** Opening INFORMATION PROVIDED block **
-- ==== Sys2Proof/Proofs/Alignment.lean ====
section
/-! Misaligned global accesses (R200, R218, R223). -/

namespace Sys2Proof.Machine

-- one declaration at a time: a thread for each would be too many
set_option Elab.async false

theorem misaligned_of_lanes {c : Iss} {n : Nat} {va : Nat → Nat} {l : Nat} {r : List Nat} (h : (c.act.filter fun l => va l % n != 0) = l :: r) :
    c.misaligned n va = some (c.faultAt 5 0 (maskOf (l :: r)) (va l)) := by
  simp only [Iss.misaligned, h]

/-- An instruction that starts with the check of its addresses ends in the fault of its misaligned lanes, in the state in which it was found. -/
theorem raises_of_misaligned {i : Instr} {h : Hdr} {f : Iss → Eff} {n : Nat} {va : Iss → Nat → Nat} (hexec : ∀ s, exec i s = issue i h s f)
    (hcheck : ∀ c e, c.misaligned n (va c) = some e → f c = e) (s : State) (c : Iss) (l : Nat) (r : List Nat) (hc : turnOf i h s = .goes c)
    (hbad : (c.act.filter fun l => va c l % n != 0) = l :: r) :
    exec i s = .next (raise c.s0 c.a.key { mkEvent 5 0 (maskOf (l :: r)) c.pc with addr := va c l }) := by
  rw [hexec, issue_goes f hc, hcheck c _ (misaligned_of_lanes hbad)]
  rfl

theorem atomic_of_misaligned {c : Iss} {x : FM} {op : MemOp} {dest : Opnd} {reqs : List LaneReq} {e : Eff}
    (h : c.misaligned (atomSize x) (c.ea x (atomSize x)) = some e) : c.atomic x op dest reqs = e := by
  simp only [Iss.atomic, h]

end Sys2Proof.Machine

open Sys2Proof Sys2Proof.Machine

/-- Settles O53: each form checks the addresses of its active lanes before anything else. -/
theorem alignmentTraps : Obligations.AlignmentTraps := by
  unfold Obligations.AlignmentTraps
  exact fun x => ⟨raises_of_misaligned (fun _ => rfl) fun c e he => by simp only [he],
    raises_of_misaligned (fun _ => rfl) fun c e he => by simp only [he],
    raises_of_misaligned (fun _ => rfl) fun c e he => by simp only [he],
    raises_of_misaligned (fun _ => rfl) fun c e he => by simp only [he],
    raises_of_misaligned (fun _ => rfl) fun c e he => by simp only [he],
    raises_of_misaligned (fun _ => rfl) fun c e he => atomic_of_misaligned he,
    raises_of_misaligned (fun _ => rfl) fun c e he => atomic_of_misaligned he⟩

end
** Closing INFORMATION PROVIDED block **
** Opening INFORMATION PROVIDED block **
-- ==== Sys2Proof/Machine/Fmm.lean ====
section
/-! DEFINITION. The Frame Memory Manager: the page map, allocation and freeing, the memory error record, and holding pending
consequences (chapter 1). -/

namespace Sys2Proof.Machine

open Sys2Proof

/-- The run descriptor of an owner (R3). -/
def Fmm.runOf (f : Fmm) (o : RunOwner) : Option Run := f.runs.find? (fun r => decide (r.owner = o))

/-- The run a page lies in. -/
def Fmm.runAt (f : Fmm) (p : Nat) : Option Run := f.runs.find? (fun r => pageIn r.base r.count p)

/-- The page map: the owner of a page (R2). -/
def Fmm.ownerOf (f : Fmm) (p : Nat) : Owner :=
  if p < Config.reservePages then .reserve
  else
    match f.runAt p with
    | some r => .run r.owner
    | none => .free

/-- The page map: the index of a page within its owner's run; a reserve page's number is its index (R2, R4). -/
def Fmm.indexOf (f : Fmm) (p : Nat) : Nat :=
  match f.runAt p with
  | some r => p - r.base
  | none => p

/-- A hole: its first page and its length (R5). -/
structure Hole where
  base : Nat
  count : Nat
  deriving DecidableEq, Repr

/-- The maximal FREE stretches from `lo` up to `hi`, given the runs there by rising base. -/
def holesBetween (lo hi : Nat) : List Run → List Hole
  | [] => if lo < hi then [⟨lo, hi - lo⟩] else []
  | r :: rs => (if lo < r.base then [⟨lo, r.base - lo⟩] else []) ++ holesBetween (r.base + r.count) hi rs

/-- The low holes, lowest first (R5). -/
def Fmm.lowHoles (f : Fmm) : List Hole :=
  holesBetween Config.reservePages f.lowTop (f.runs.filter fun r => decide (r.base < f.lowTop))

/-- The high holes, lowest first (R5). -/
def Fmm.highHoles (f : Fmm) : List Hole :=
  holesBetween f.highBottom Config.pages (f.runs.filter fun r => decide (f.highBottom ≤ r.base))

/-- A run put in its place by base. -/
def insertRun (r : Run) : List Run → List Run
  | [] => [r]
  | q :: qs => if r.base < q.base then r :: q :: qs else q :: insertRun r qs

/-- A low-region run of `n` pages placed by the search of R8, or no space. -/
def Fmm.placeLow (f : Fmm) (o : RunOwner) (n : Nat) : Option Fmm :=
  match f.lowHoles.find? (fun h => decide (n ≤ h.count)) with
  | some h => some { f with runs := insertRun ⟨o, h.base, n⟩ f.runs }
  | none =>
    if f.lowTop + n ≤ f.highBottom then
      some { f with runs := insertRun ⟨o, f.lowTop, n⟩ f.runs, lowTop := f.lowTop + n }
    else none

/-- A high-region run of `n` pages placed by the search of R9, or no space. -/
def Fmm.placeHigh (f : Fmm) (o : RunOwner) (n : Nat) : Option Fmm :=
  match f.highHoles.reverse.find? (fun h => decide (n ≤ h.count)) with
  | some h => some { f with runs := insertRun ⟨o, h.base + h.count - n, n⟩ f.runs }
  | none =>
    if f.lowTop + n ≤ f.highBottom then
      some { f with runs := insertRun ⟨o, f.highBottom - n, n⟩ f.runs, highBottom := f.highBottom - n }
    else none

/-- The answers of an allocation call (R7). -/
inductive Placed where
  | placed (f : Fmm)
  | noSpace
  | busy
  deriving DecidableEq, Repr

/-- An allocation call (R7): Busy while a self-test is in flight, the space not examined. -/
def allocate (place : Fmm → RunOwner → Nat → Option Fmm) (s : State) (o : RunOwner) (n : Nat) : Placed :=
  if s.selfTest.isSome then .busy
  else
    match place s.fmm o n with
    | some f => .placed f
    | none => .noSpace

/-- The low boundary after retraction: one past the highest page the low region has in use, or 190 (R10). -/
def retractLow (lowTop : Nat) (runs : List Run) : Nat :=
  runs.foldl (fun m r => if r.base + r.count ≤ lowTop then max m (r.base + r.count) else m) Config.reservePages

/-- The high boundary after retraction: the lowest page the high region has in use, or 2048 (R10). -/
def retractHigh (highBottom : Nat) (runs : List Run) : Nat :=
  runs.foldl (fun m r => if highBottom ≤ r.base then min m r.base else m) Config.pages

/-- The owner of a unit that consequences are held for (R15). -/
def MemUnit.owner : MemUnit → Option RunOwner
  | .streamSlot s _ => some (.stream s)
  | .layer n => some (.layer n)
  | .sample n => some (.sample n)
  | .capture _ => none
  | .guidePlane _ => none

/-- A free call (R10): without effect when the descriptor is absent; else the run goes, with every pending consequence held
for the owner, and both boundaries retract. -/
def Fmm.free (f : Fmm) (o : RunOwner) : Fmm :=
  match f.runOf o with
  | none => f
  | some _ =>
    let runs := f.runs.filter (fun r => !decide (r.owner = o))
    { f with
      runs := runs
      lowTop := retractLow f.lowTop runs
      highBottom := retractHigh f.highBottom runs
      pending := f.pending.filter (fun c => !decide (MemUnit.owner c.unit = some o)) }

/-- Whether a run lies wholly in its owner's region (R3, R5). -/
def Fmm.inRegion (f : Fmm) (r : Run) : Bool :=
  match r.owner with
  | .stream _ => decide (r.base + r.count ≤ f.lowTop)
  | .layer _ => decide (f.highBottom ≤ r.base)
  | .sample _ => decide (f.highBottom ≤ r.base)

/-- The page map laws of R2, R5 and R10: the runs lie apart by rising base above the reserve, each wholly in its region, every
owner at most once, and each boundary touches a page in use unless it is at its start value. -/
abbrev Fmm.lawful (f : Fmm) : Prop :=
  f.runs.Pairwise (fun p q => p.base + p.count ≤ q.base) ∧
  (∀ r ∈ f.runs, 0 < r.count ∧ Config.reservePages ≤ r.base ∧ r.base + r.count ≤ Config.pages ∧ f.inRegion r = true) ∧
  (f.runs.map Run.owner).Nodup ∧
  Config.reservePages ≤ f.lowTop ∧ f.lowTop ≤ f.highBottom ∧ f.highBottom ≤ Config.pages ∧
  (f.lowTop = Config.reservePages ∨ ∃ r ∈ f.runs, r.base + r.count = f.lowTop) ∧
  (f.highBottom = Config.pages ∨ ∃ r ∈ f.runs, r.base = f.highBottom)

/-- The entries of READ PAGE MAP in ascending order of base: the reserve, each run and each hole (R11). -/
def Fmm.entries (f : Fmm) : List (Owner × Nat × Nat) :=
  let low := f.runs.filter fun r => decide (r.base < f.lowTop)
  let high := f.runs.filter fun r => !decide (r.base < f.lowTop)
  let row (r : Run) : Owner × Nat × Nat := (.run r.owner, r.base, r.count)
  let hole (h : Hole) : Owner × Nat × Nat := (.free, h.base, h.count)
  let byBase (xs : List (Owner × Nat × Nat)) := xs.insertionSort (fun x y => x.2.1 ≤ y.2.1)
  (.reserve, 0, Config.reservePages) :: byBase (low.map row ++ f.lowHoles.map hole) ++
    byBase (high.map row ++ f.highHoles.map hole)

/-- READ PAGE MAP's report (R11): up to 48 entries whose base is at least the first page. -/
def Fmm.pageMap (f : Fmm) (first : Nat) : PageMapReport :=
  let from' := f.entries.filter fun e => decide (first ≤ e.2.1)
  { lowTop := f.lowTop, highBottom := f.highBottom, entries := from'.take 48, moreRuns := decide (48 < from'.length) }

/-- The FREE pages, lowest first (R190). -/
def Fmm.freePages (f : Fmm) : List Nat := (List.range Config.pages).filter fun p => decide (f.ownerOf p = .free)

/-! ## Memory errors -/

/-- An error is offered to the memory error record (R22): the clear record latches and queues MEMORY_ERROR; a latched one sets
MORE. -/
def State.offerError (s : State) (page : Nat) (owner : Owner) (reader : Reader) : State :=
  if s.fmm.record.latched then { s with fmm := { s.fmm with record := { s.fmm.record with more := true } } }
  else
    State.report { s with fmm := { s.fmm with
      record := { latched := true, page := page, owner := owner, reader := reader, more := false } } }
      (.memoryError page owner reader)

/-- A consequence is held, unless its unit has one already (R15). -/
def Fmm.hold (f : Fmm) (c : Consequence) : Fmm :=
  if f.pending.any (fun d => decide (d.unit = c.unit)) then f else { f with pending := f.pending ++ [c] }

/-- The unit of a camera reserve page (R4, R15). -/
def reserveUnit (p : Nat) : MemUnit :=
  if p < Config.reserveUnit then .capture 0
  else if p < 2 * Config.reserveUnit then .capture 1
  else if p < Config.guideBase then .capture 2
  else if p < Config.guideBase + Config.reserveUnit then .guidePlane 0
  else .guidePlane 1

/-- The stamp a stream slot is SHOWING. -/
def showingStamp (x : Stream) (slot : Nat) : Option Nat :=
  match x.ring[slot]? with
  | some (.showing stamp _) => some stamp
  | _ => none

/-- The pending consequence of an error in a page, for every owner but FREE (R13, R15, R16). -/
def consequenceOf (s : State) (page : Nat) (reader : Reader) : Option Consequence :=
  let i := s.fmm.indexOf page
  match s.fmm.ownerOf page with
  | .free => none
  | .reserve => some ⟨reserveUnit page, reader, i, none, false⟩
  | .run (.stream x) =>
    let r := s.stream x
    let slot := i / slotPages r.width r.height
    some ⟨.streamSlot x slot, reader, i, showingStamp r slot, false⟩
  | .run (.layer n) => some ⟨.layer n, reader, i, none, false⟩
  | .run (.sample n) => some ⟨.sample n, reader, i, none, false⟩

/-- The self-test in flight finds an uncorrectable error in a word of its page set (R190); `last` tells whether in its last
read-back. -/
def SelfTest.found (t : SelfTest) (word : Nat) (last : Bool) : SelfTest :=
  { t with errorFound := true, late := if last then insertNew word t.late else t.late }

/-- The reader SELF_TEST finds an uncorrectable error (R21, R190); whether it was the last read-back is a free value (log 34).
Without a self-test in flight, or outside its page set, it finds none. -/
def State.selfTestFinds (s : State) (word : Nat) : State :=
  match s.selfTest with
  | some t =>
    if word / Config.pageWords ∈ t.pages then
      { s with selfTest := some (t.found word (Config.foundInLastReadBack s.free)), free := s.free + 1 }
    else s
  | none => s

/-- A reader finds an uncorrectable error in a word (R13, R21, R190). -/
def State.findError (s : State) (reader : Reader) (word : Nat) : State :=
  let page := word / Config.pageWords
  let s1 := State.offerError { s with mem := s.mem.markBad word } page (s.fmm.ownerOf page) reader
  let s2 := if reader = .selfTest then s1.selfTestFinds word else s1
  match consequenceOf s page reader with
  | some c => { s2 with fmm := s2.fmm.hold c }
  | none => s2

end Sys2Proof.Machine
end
** Closing INFORMATION PROVIDED block **
• **PROBLEM**: Copy out every line of the data where the word "layer" occurs.

• **WRITTEN SOLUTION**:
  | .layer n => some (.layer n)
  | .layer _ => decide (f.highBottom ≤ r.base)
  | .run (.layer n) => some ⟨.layer n, reader, i, none, false⟩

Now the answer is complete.